Sessions are still settling, too. Keeping a model warm so the next call is fast, recovering a session that has drifted, and budgeting input against the context window are all real concerns today, and they’re far easier to own in one place than to rediscover in every project.

Tools are the most interesting case, because they’re arriving from two directions at once. The Prompt API has a tools option for function calling (native execution still in origin trial), and WebMCP, through document.modelContext, lets a page expose agent-callable tools to a visiting agent. They’re two views of the same idea, and the two are already starting to meet. A library can bridge them today and quietly become a passthrough once they fully converge, and my bet is that convergence is where the agentic web actually gets built.

And the spec itself is moving, on purpose, as names and options shift toward their final form. Absorbing that churn in one layer keeps your code stable while the standard matures underneath it.

And the surface keeps growing. What began as text in and text out now takes images and audio, and hands back structured JSON. That isn’t less for a thin layer to deal with, it’s more, at least until the ergonomics around each new capability settle.
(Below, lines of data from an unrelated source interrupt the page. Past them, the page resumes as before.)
/-! ### FAB_DRAIN_REQUEST and REGION_DRAINED (R197) -/

/-- The action that records of the chip fault manager show ends in those records alone. -/
theorem actsEnd_regsOnly (k : Nat → Bool) (act : Nat) (u : Nat → Bool) (s : State) : RegsOnly s (actsEnd k act u s) :=
  .foldl (fun t i => by
    show RegsOnly t (if _ then _ else _)
    split
    · exact .putF _ _ t
    · exact .refl t) _ s

theorem bitsApart_of_below {f : FieldRef} {a b lo w : Nat} (below : 8 * f.addr + f.lo + f.width ≤ 8 * a) (le : a ≤ b) :
    BitsApart ⟨b, lo, w⟩ f := .inr (by dsimp only; omega)

theorem getF_actsEnd {f : FieldRef} (below : 8 * f.addr + f.lo + f.width ≤ 8 * (Reg.fmChip_FM_STATUS + 0x100)) (k : Nat → Bool) (act : Nat)
    (u : Nat → Bool) (s : State) : getF (actsEnd k act u s) f = getF s f :=
  getF_foldl (fun i _ t => by
    have apart : BitsApart ⟨Reg.fmChip_FM_STATUS + 0x100 + 16 * i, 1, 1⟩ f := bitsApart_of_below below (Nat.le_add_right _ _)
    show getF (if _ then _ else _) f = _
    split
    · exact getF_putF_bits apart _ t
    · rfl) s

/-- The request and the regions drained after a write of FAB_DRAIN, and the records of fabric faults that the end of a change touches. -/
theorem drainWrite_spec (mask : Nat) (s : State) : RegsOnly s (drainWrite mask s) ∧
    getF (drainWrite mask s) Reg.fab_FAB_DRAIN_REQ = mask % 2 ^ Reg.fab_FAB_DRAIN_REQ.width ∧
    getF (drainWrite mask s) Reg.fab_FAB_DRAIN_STATUS_DRAINED = getF s Reg.fab_FAB_DRAIN_STATUS_DRAINED &&& mask ∧
    (getF s Reg.fab_FAB_DRAIN_REQ = 0 ∨ mask % 16 ≠ 0 →
      CsrKept [Reg.fab_FAB_DRAIN_REQ, Reg.fab_FAB_DRAIN_STATUS_DRAINED] s (drainWrite mask s)) := by
  set t := putF Reg.fab_FAB_DRAIN_STATUS_DRAINED (getF s Reg.fab_FAB_DRAIN_STATUS_DRAINED &&& mask) (putF Reg.fab_FAB_DRAIN_REQ mask s) with t_eq
  have only : RegsOnly s t := (RegsOnly.putF _ _ s).trans (.putF _ _ _)
  have req : getF t Reg.fab_FAB_DRAIN_REQ = mask % 2 ^ Reg.fab_FAB_DRAIN_REQ.width := by
    rw [t_eq, getF_putF_bits (by decide), getF_putF_same]
  have drained : getF t Reg.fab_FAB_DRAIN_STATUS_DRAINED = getF s Reg.fab_FAB_DRAIN_STATUS_DRAINED &&& mask := by
    rw [t_eq, getF_putF_same]
    exact Nat.mod_eq_of_lt (Nat.and_le_left.trans_lt (getF_lt s _))
  have kept : CsrKept [Reg.fab_FAB_DRAIN_REQ, Reg.fab_FAB_DRAIN_STATUS_DRAINED] s t :=
    csrKept_putF (csrKept_putF (csrKept_of_csr _ rfl) (by simp) _) (by simp) _
  have run : drainWrite mask s = if getF s Reg.fab_FAB_DRAIN_REQ ≠ 0 ∧ mask % 16 = 0 then
    actsEnd (fun k => k == 7 || k == 8) 8 (fun _ => true) t else t := rfl
  rw [run]
  split
  next ends =>
    refine ⟨only.trans (actsEnd_regsOnly ..), ?_, ?_, fun goes_on => ?_⟩
    · rw [getF_actsEnd (by decide), req]
    · rw [getF_actsEnd (by decide), drained]
    · exact absurd ends (by omega)
  next => exact ⟨only, req, drained, fun _ => kept⟩

/-- The block of the fabric's registers. -/
def fabBlock : RegBlock := ⟨0x0300C00000, 0x1000000, 1, 0x1000, .none, rows_fab⟩

theorem csrAt_fabDrain : ∃ b blk w, csrAt Reg.fab_FAB_DRAIN = .word b blk false w := by
  have block : findBlock Reg.fab_FAB_DRAIN = some fabBlock := by
    rw [show Reg.fab_FAB_DRAIN = 4096 * 0x300C00 + 4 from rfl, findBlock_page _ (by decide)]
    decide
  have row : rows_fab.find? (rowHolds 4) = rows_fab[1]? := by decide
  exact ⟨_, _, _, csrAt_of_row block (by decide) row⟩

/-- A write of FAB_DRAIN that is carried out: its requester's held low word goes, and the request has its effect. -/
theorem csrEffect_drain {s : State} {p : Party} (ok : csrOk s p Reg.fab_FAB_DRAIN true = true) (mask : Nat) :
    ∃ u, Begun s u ∧ csrEffect p Reg.fab_FAB_DRAIN (drainWrite mask) s (BitVec.ofNat 32 mask) =
      imgNote Reg.fab_FAB_DRAIN (drainWrite mask u) := by
  obtain ⟨b, blk, w, at_⟩ := csrAt_fabDrain
  refine ⟨dropHeld p blk { s with reply := .done }, rfl, ?_⟩
  rw [csrEffect, csrDo_write32 ok]
  simp only [at_]

theorem fabDrainRequest_spec {s : State} {p : Party} (bound : s.rsvDirty = false) (ok : csrOk s p Reg.fab_FAB_DRAIN true = true) (mask : Nat) :
    let u := csrEffect p Reg.fab_FAB_DRAIN (drainWrite mask) s (BitVec.ofNat 32 mask)
    getF u Reg.fab_FAB_DRAIN_REQ = mask % 2 ^ Reg.fab_FAB_DRAIN_REQ.width ∧
    getF u Reg.fab_FAB_DRAIN_STATUS_DRAINED = getF s Reg.fab_FAB_DRAIN_STATUS_DRAINED &&& mask ∧ u.mem = s.mem ∧
    (getF s Reg.fab_FAB_DRAIN_REQ = 0 ∨ mask % 16 ≠ 0 → CsrKept [Reg.fab_FAB_DRAIN_REQ, Reg.fab_FAB_DRAIN_STATUS_DRAINED] s u) ∧
    ∃ t, exec (.fabDrainRequest p mask) s = .next t ∧ t.mem = (settle u).mem ∧ t.csr = (settle u).csr ∧
      t.memWait = (settle u).memWait ∧ (NothingWaits s → t.mem = s.mem ∧ t.csr = u.csr) := by
  intro u
  obtain ⟨s1, begun, u_eq⟩ := csrEffect_drain ok mask
  obtain ⟨only, req, drained, kept⟩ := drainWrite_spec mask s1
  replace u_eq : u = imgNote Reg.fab_FAB_DRAIN (drainWrite mask s1) := u_eq
  have mem : u.mem = s.mem := by rw [u_eq, imgNote_mem, only, ← begun.mem]
  refine ⟨?_, ?_, mem, fun goes_on a out => ?_, _, live_next bound (settle u), sicSettle_mem _, sicSettle_csr _, sicSettle_memWait _,
    fun none_ => ?_⟩
  · rw [u_eq, getF_imgNote, req]
  · rw [u_eq, getF_imgNote, drained, getF_congr begun.csr]
  · rw [u_eq, rdWord_imgNote, kept (by rwa [getF_congr begun.csr]) a out, rdWord_congr begun.csr]
  · have still : NothingWaits u := by
      rw [u_eq, imgNote_eq, only, begun]
      exact none_
    rw [settle_of_nothing u still, sicSettle_mem, sicSettle_csr]
    exact ⟨mem, rfl⟩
None of this is a complaint. It’s what early looks like, and early is the right time to build the connective tissue, not the wrong one.

Two Rough Apps Beat One Polished Demo

To keep the SDK honest, I built two small apps next to it, and I’ll be clear that both are exploratory and alpha as of today.

pheed is an on-device RSS reader that writes reading notes locally, so it pulls on the batch and throughput side: many short generations, content budgeted into the context window, results cached and reused.

locala is an on-device chat agent, which pulls on the interactive and agentic side: streaming a conversation, holding session state across turns, and exercising the tool-calling path end to end.

They stress the platform from opposite directions, and that’s deliberate. A general-purpose SDK shouldn’t be shaped by one app’s wishlist, and building two rough apps instead of polishing a single demo is how you tell the concerns that are genuinely shared, and worth putting in a library, from the ones that belong in your own code.

We Have Seen This Movie Before

The shape of web-ai-sdk isn’t novel, and that’s the whole idea. The most durable utility libraries tend to follow the same arc: a platform primitive ships useful but rough, a library appears to smooth the rough edges, everyone adopts it because the primitive alone is painful, the platform slowly absorbs the library’s surface, and the library thins out until it does almost nothing.

lodash ceded most of itself to native array and object methods. moment gave way to Temporal, and date-fns is reorienting to be Temporal-first. The healthy end state is a thin shim over a platform primitive that keeps getting thinner as the primitive stabilizes.

web-ai-sdk starts from that endpoint on purpose. The Built-in AI APIs are the primitive, and the SDK only owns the lifecycle and ergonomics they currently leave rough: feature detection, session reuse, stream smoothing, safe cleanup. As the APIs stabilize and converge across engines, the right outcome is for this layer to get smaller, not larger.

There’s a Kit Coming

web-ai-sdk is the building blocks, deliberately small and unopinionated, one capability per package, with composition left to your code on purpose.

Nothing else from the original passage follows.